Brief
Output the lines below exactly, please, from the first line until the line with "rcases Nat.mod_two_eq_zero_or_one f", counting both.

Entries supplied
○ ○ ○ ○

/-! ### The command -/

/-- A loop whose good rounds complete and keep its invariant is refused if one of its rounds is not good. -/
theorem loopFrom_refused {body : Nat → State → Run} {I : Nat → State → Prop} {good : Nat → Prop} {e : Refusal}
    {n j : Nat} (h0 : I i s)
    (hgood : ∀ j u, i ≤ j → j < i + n → good j → I j u → ∃ v, body j u = .next v ∧ I (j + 1) v)
    (hbad : ∀ j u, i ≤ j → j < i + n → ¬good j → I j u → body j u = .refused e)
    (hij : i ≤ j) (hj : j < i + n) (h : ¬good j) : loopFrom body n i s = .refused e := by
  induction n generalizing i s with
  | zero => omega
  | succ n ih =>
    rw [loopFrom_succ]
    by_cases hi : good i
    · obtain ⟨v, hv, hI⟩ := hgood i s (Nat.le_refl i) (by omega) hi h0
      have hne : i ≠ j := fun he => h (he ▸ hi)
      rw [hv, andThen_next]
      exact ih hI (fun j u h1 h2 => hgood j u (by omega) (by omega)) (fun j u h1 h2 => hbad j u (by omega) (by omega))
        (by omega) (by omega)
    · rw [hbad i s (Nat.le_refl i) (by omega) hi h0, andThen_refused]

/-- A QUANT within its contract ends with every scale byte and every packed byte written. -/
theorem quantOp_completes (h : QuantReady p s) :
    ∃ u, loop (quantStart s).seq.lat.groups (quantGroup p) (quantStart s) = .next u ∧
      quantOp p s = .next (finish u) ∧
      Quantized p (quantStart s) (quantStart s).seq.lat.groups
        ((quantStart s).seq.lat.groups * (quantStart s).seq.lat.pairs) u := by
  have hs := codecSizes_quantStart h.check
  have hfin : ∀ g < (quantStart s).seq.lat.groups, GroupFinite (quantStart s) g := fun g hg x hx => by
    refine h.finite _ ?_
    rw [← lenWF_of_pass h.check]
    exact Nat.lt_of_lt_of_eq (row_major_lt hg hx) hs.wf.symm
  obtain ⟨u, hu, hI⟩ := loop_completes
    (I := fun g u => Quantized p (quantStart s) g (g * (quantStart s).seq.lat.pairs) u)
    (n := (quantStart s).seq.lat.groups) (body := quantGroup p)
    (by rw [Nat.zero_mul]; exact Quantized.start p (quantStart s)) fun g u hg hu => hu.group hs hg (hfin g hg)
  exact ⟨u, hu, by rw [quantOp_of_pass h.check, hu, andThen_next], hI⟩

/-- The select of an even index is 0, of an odd one 1 (30_encoding R99). -/
theorem selOf_cases (f : Nat) : selOf f = 0 ∧ 2 * (f / 2) = f ∨ selOf f = 1 ∧ 2 * (f / 2) + 1 = f := by
  rcases Nat.mod_two_eq_zero_or_one f with h | h
  · exact .inl ⟨BitVec.eq_of_toNat_eq (by simpa [selOf] using h), by omega⟩
  · exact .inr ⟨BitVec.eq_of_toNat_eq (by simpa [selOf] using h), by omega⟩

/-- Weight `f` stands in the nibble that its parity selects (30_encoding R93, R99). -/
theorem nibble_pairByte (tie : Tie) (b : Bufs) (n f : Nat) :
    nibble (pairByte tie b n (f / 2)) (selOf f) = BitVec.ofInt 4 (quantValue tie b n f) := by
  rcases selOf_cases f with ⟨hsel, hf⟩ | ⟨hsel, hf⟩
  · rw [hsel, pairByte, nibble_packByte_zero, hf]
  · rw [hsel, pairByte, nibble_packByte_one, hf]

/-- Settles O29: the loops' invariant after the last group, with every group and every pair written. -/
theorem quantCommandResult : Obligations.QuantCommandResult := by
  intro s h total g
  obtain ⟨u, -, hrun, hI⟩ := quantOp_completes h
  have hs := codecSizes_quantStart h.check
  obtain ⟨-, -, -, hwf, hpw, -⟩ := quantCause_eq_none.1 h.check
  have hbytes : (quantStart s).seq.lat.groups * (quantStart s).seq.lat.pairs = total / 2 := hs.pw.symm.trans hpw
  have heven : total = 2 * (total / 2) := by
    rw [← hbytes, Nat.mul_left_comm, ← hs.group]
    exact hwf.symm.trans hs.wf
  refine ⟨finish u, hrun, fun x hx => ?_, fun f hf => ?_, fun a ha => ?_, fun a ha => ?_, ?_, ?_, ?_, ?_, ?_⟩
  · exact (hI.sc x).trans (if_pos hx)
  · exact ⟨_, (hI.pw (f / 2)).trans (if_pos (by omega)), nibble_pairByte _ _ _ _⟩
  · exact (hI.sc a).trans (if_neg (Nat.not_lt.2 ha))
  · exact (hI.pw a).trans (if_neg (by omega))
  · exact hI.bufs
  · rw [finish, hI.regs]
    rfl
  · change u.scr = { s.scr with qs := u.scr.qs, qsSet := true }
    rw [← (hI.qs hs.groups_pos).1]
    exact hI.scr
  · change { u.seq with phase := .idle } = _
    rw [hI.seq]
    rfl
  · exact hI.env

/-- What a QUANT within its contract leaves for one group: its scale byte and its packed bytes. -/
theorem exec_quant_group (h : QuantReady Config.params s) :
    ∃ t, exec .quant s = .next t ∧
      ∀ x < s.regs.dimK.toNat * s.regs.dimN.toNat / s.regs.dimG.toNat,
        cellGet (w := 8) t.bufs.sc x = some ((groupScale s.bufs s.regs.dimG.toNat x).setWidth 8) ∧
        ∀ y < s.regs.dimG.toNat / 2, cellGet (w := 8) t.bufs.pw (x * (s.regs.dimG.toNat / 2) + y) =
          some (packByte
            (quantWeight .away (groupScale s.bufs s.regs.dimG.toNat x)
              (s.bufs.word .wf (x * s.regs.dimG.toNat + 2 * y)))
            (quantWeight .away (groupScale s.bufs s.regs.dimG.toNat x)
              (s.bufs.word .wf (x * s.regs.dimG.toNat + (2 * y + 1))))) := by
  obtain ⟨u, -, hrun, hI⟩ := quantOp_completes h
  have hs := codecSizes_quantStart h.check
  refine ⟨finish u, hrun, fun x hx => ⟨(hI.sc x).trans (if_pos hx), fun y hy => ?_⟩⟩
  exact ((hI.pw _).trans (if_pos (row_major_lt hx hy))).trans (congrArg some (pairByte_of_group _ _ hs.group x hy))

theorem groupMax_eq_zero {m : Bufs} {base n : Nat} (h : ∀ x < n, f32Mag (m.word .wf (base + x)) = 0) :
    groupMax m base n = 0 := by
  rcases (groupMax_spec m base n).2 with h0 | ⟨x, hx, he⟩
  · exact h0
  · rw [he, h x hx]

theorem f32Mag_eq_zero {w : Word} (h : f32Units w = 0) : f32Mag w = 0 := by
  unfold f32Units at h
  split_ifs at h <;> omega

theorem quantWeight_eq_zero (tie : Tie) (s : BitVec 2) {w : Word} (h : f32Units w = 0) : quantWeight tie s w = 0 := by
  have hzero := roundTie_mul tie (k := 0) (scaleStep_pos s)
  rw [zero_mul] at hzero
  rw [quantWeight, h, hzero]
  rfl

○ ○ ○ ○

Reply
/-! ### The command -/

/-- A loop whose good rounds complete and keep its invariant is refused if one of its rounds is not good. -/
theorem loopFrom_refused {body : Nat → State → Run} {I : Nat → State → Prop} {good : Nat → Prop} {e : Refusal}
    {n j : Nat} (h0 : I i s)
    (hgood : ∀ j u, i ≤ j → j < i + n → good j → I j u → ∃ v, body j u = .next v ∧ I (j + 1) v)
    (hbad : ∀ j u, i ≤ j → j < i + n → ¬good j → I j u → body j u = .refused e)
    (hij : i ≤ j) (hj : j < i + n) (h : ¬good j) : loopFrom body n i s = .refused e := by
  induction n generalizing i s with
  | zero => omega
  | succ n ih =>
    rw [loopFrom_succ]
    by_cases hi : good i
    · obtain ⟨v, hv, hI⟩ := hgood i s (Nat.le_refl i) (by omega) hi h0
      have hne : i ≠ j := fun he => h (he ▸ hi)
      rw [hv, andThen_next]
      exact ih hI (fun j u h1 h2 => hgood j u (by omega) (by omega)) (fun j u h1 h2 => hbad j u (by omega) (by omega))
        (by omega) (by omega)
    · rw [hbad i s (Nat.le_refl i) (by omega) hi h0, andThen_refused]

/-- A QUANT within its contract ends with every scale byte and every packed byte written. -/
theorem quantOp_completes (h : QuantReady p s) :
    ∃ u, loop (quantStart s).seq.lat.groups (quantGroup p) (quantStart s) = .next u ∧
      quantOp p s = .next (finish u) ∧
      Quantized p (quantStart s) (quantStart s).seq.lat.groups
        ((quantStart s).seq.lat.groups * (quantStart s).seq.lat.pairs) u := by
  have hs := codecSizes_quantStart h.check
  have hfin : ∀ g < (quantStart s).seq.lat.groups, GroupFinite (quantStart s) g := fun g hg x hx => by
    refine h.finite _ ?_
    rw [← lenWF_of_pass h.check]
    exact Nat.lt_of_lt_of_eq (row_major_lt hg hx) hs.wf.symm
  obtain ⟨u, hu, hI⟩ := loop_completes
    (I := fun g u => Quantized p (quantStart s) g (g * (quantStart s).seq.lat.pairs) u)
    (n := (quantStart s).seq.lat.groups) (body := quantGroup p)
    (by rw [Nat.zero_mul]; exact Quantized.start p (quantStart s)) fun g u hg hu => hu.group hs hg (hfin g hg)
  exact ⟨u, hu, by rw [quantOp_of_pass h.check, hu, andThen_next], hI⟩

/-- The select of an even index is 0, of an odd one 1 (30_encoding R99). -/
theorem selOf_cases (f : Nat) : selOf f = 0 ∧ 2 * (f / 2) = f ∨ selOf f = 1 ∧ 2 * (f / 2) + 1 = f := by
  rcases Nat.mod_two_eq_zero_or_one f with h | h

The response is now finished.